Cerebral oximetry monitoring using near-infrared spectroscopy during adult procedural sedation: a preliminary study

Document Type

Journal Article

Publication Date

12-1-2022

Journal

Emergency medicine journal : EMJ

Volume

39

Issue

12

DOI

10.1136/emermed-2020-210802

Keywords

anaesthesia; emergency department; respiratory

Abstract

BACKGROUND AND OBJECTIVES: We sought to evaluate the effect of adult procedural sedation on cerebral oxygenation measured by near-infrared spectroscopy (rSo levels), and to assess whether respiratory depression occurring during procedural sedation was associated with decreases in cerebral oxygenation.
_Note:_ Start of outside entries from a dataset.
-- ==== Sys2Proof/Machine/Ops.lean ====
section
/-! DEFINITION. The named operations over State: error recording (60_exceptions R531, R535, R536), node updates, the commands' shared forms (47_commands R485, R486), and the host registers with their windows (20_memory R135). -/

namespace Sys2Proof.Machine

/-! ### Taking an error

The block has no trap (R530): taking an error sets one sticky bit of ERR and discards the offending action; no state is
saved, no mode changes and no vector is taken (R535), and there is no return (R537). -/

/-- R17 `err(b)`, R532. -/
def setErr (b : ErrBit) (s : State) : State := { s with err := errSet s.err b }

/-- R17 `raise Fault(r)`, R234, R536: the result is the fault and no value, and ERR.NUM_FAULT is set. -/
def raiseFault (r : Fault) (s : State) : State := { setErr .numFault s with fxResult := .fault r }

/-! ### Node updates -/

/-- Node i becomes n. -/
def setNode (s : State) (i : Nat) (n : Node) : State := { s with nodes := s.nodes.set i n }

/-- A STEP or TICK on the node its operand port names: `f` answers the node after the operation, or none where the
node is not of the operation's kind (log 14). -/
def onOperandNode (f : Node → Option Node) (s : State) : Host.Outcome State Fault Refusal :=
  match (operandNode s).bind f with
  | none => .refused .wrongKind
  | some n => .next (setNode s s.opr.node n)

/-- R485, then the opcode's rule: a command on a node of kind k, or BAD_TARGET. -/
def onTarget (k : Kind) (node : BitVec 8) (f : Node → State) (s : State) : State :=
  match targetNode s k node with
  | none => setErr .badTarget s
  | some n => f n

/-- R487 to R491, R494, R495: a command that writes one input latch. -/
def writeLatch (k : Kind) (node : BitVec 8) (p : Nat) (v : Word) (s : State) : State :=
  onTarget k node (fun n => setNode s node.toNat (setIn n p v)) s

/-- A change of a SEQ node's private fields; any other node is left alone. -/
def mapSeq (f : SeqSt → SeqSt) (n : Node) : Node :=
  match n.body with
  | .seq q => { n with body := .seq (f q) }
  | .env _ => n
  | .osc _ => n
  | .vca => n
  | .mix => n
  | .rev _ => n

/-- A change of an OSC node's private fields; any other node is left alone. -/
def mapOsc (f : OscSt → OscSt) (n : Node) : Node :=
  match n.body with
  | .osc o => { n with body := .osc (f o) }
  | .env _ => n
  | .seq _ => n
  | .vca => n
  | .mix => n
  | .rev _ => n

/-- R485, R486, then the rule of SET_PATTERN or SET_GATELEN on the entry named by ELEM. -/
def writeStep (node elem : BitVec 8) (f : Nat → SeqSt → SeqSt) (s : State) : State :=
  onTarget .seq node
    (fun n =>
      if 15 < elem.toNat then setErr .badIndex s else setNode s node.toNat (mapSeq (f elem.toNat) n)) s

/-! ### WSRC (R496) -/

/-- R496: one answer to a LOAD_WAVE: the next one WSRC has ready, or else a free draw (log 7). -/
def nextAnswer (s : State) (h : BitVec 32) : WaveAnswer :=
  match s.wsrcAnswers with
  | a :: _ => a
  | [] => if Config.wsrcFails s.draws h then .fail else .samples (Config.wsrcSamples s.draws h)

/-- The state after one answer is taken. -/
def takeAnswer (s : State) : State :=
  match s.wsrcAnswers with
  | _ :: rest => { s with wsrcAnswers := rest }
  | [] => { s with draws := s.draws + 1 }

/-- R497: the copy into CUSTOM from entry 0, as far as both last. -/
def copyInto : List Word → Memory → Memory
  | [], m => m
  | _ :: _, [] => []
  | r :: rs, _ :: ms => r :: copyInto rs ms

/-- R497: what a successful load does to the node: at most N_TABLE samples copied, and Custom selected. -/
def loadSamples (c : Config) (r : List Word) (o : OscSt) : OscSt :=
  { o with custom := copyInto (r.take (nTable c)) o.custom, wave := .custom }

/-! ### Host registers (R45 to R49) and their windows (R135) -/

/-- R130: the readable registers. -/
inductive HostReg where
  | sampleOut
  | beatIndex
  | execTime
  | err
  | status
  deriving DecidableEq, Repr

/-- R45 to R49: the present value of a register. -/
def hostReg (s : State) : HostReg → HostWord
  | .sampleOut => s.sampleOut
  | .beatIndex => s.beatIndex
  | .execTime => s.execTime
  | .err => s.err
  | .status => statusWord s

/-- R135: the window of a register. -/
def window (v : Windows) : HostReg → List HostWord
  | .sampleOut => v.sampleOut
  | .beatIndex => v.beatIndex
  | .execTime => v.execTime
  | .err => v.err
  | .status => v.status

/-- The windows with one of them replaced. -/
def setWindow (v : Windows) (r : HostReg) (w : List HostWord) : Windows :=
  match r with
  | .sampleOut => { v with sampleOut := w }
  | .beatIndex => { v with beatIndex := w }
  | .execTime => { v with execTime := w }
  | .err => { v with err := w }
  | .status => { v with status := w }

/-- R135: a window with the present value added at its young end, where it differs from the youngest. -/
def see (w : List HostWord) (v : HostWord) : List HostWord := if w.getLast? = some v then w else w ++ [v]

/-- R135: after an agent's step, the present value of every register enters its window. -/
def publish (s : State) : State :=
  { s with
    seen :=
      { sampleOut := see s.seen.sampleOut s.sampleOut
        beatIndex := see s.seen.beatIndex s.beatIndex
        execTime := see s.seen.execTime s.execTime
        err := see s.seen.err s.err
        status := see s.seen.status (statusWord s) } }

/-- R135: which entry of the window a read `age` values back returns; the oldest one where `age` reaches past it. -/
def windowIndex (w : List HostWord) (age : Nat) : Nat := w.length - 1 - age

/-- R122, R135: a 32-bit read of a register. The value returned becomes the oldest one a later read may return; nothing
else changes (R129). -/
def readReg (r : HostReg) (age : Nat) (s : State) : State :=
  let w := window s.seen r
  let i := windowIndex w age
  { s with
    busData := (w.getD i (hostReg s r)).setWidth 64
    seen := setWindow s.seen r (w.drop i) }

end Sys2Proof.Machine
end

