-- ==== Sys2Proof/Machine/Sequencer.lean ====
section
/-! DEFINITION. The step sequencer (44_sequencer R370 to R379): SEQ.TICK and SEQ.STEP. -/

namespace Sys2Proof.Machine

/-- R371 without DRIVE: the beat advances modulo 16; an active step opens the gate and the trigger. -/
def seqTickSt (q : SeqSt) : SeqSt :=
  let b := q.beat + 1
  if patRead q.pattern b.toNat then { q with beat := b, gateR := true, trigR := true, elapsed := 0 }
  else { q with beat := b, gateR := false, trigR := false }

/-- R372: the elapsed count after this STEP, modulo 2^16. -/
def nextElapsed (q : SeqSt) : BitVec 16 := q.elapsed + 1

/-- R372 without DRIVE: the trigger clears; on an active step the gate closes when the count wraps or exceeds GATELEN. -/
def seqStepSt (q : SeqSt) : SeqSt :=
  if patRead q.pattern q.beat.toNat then
    { q with
      trigR := false
      elapsed := nextElapsed q
      gateR :=
        if nextElapsed q = 0 ∨ u16 (memRead q.gatelen q.beat.toNat) < u16 (nextElapsed q) then false else q.gateR }
  else { q with trigR := false }

/-- R373: DRIVE. -/
def drive (n : Node) (q : SeqSt) : Node :=
  { setOut (setOut n pOut (driveLevel q.gateR)) pSeqTrigger (driveLevel q.trigR) with body := .seq q }

/-- R371: SEQ.TICK on a node with private fields q. -/
def seqTickNode (n : Node) (q : SeqSt) : Node := drive n (seqTickSt q)

/-- R372: SEQ.STEP on a node with private fields q. -/
def seqStepNode (n : Node) (q : SeqSt) : Node := drive n (seqStepSt q)

/-- SEQ.STEP of a node, if it is a SEQ node. -/
def asSeqStep (n : Node) : Option Node :=
  match n.body with
  | .seq q => some (seqStepNode n q)
  | .env _ => none
  | .osc _ => none
  | .vca => none
  | .mix => none
  | .rev _ => none

/-- SEQ.TICK of a node, if it is a SEQ node. -/
def asSeqTick (n : Node) : Option Node :=
  match n.body with
  | .seq q => some (seqTickNode n q)
  | .env _ => none
  | .osc _ => none
  | .vca => none
  | .mix => none
  | .rev _ => none

/-- R372 SEQ.STEP. -/
def execSeqStep (s : State) : Host.Outcome State Fault Refusal := onOperandNode asSeqStep s

/-- R371 SEQ.TICK. -/
def execSeqTick (s : State) : Host.Outcome State Fault Refusal := onOperandNode asSeqTick s

end Sys2Proof.Machine
end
METHODS: We performed a prospective, observational preliminary study on a convenience sample of adult patients (>18 years) undergoing unscheduled procedural sedation in the ED from August 2017 to September 2018 at Hennepin County Medical Center in Minneapolis, Minnesota. The primary outcome measures were rSo values by level of sedation achieved and the incidence of cerebral hypoxaemia during procedural sedation (absolute rSo ≤60 or decrease ≥20% from baseline). The secondary outcome is the decrease in rSo during episodes of respiratory adverse events (AEs), defined by respiratory depression requiring supportive airway measures. RESULTS: We enrolled 100 patients (53% female). The median (IQR) rSo values (%) by each level of sedation achieved on the Observer Assessment of Alertness and Sedation (OAAS) scale 1-5, respectively, were 74 (69-79), 74 (70-79), 74 (69-79), 75 (69-80), 72 (68-76). The incidence of cerebral hypoxaemia at any point within the sedation (absolute rSo <60%) was 10/100 (10%); 2 out of 10 had rSo reduction more than 20% from baseline value; the median (IQR) observed minimum rSo in these patients was 58 (56-59). We observed respiratory depression in 65 patients via standard monitoring; of these, 39 (60%) required at least one supportive airway measure, meeting the definition of a respiratory AE. During these AEs, 15% (6/39) demonstrated cerebral hypoxaemia with a median (IQR) minimum rSo of 58 (57-59). Four patients (4%) had cerebral hypoxaemia without a respiratory AE. CONCLUSION: Cerebral oximetry may represent a useful tool for procedural sedation safety research to detect potential subclinical changes that may be associated with risk, but appears neither sensitive nor specific for routine use in clinical practice.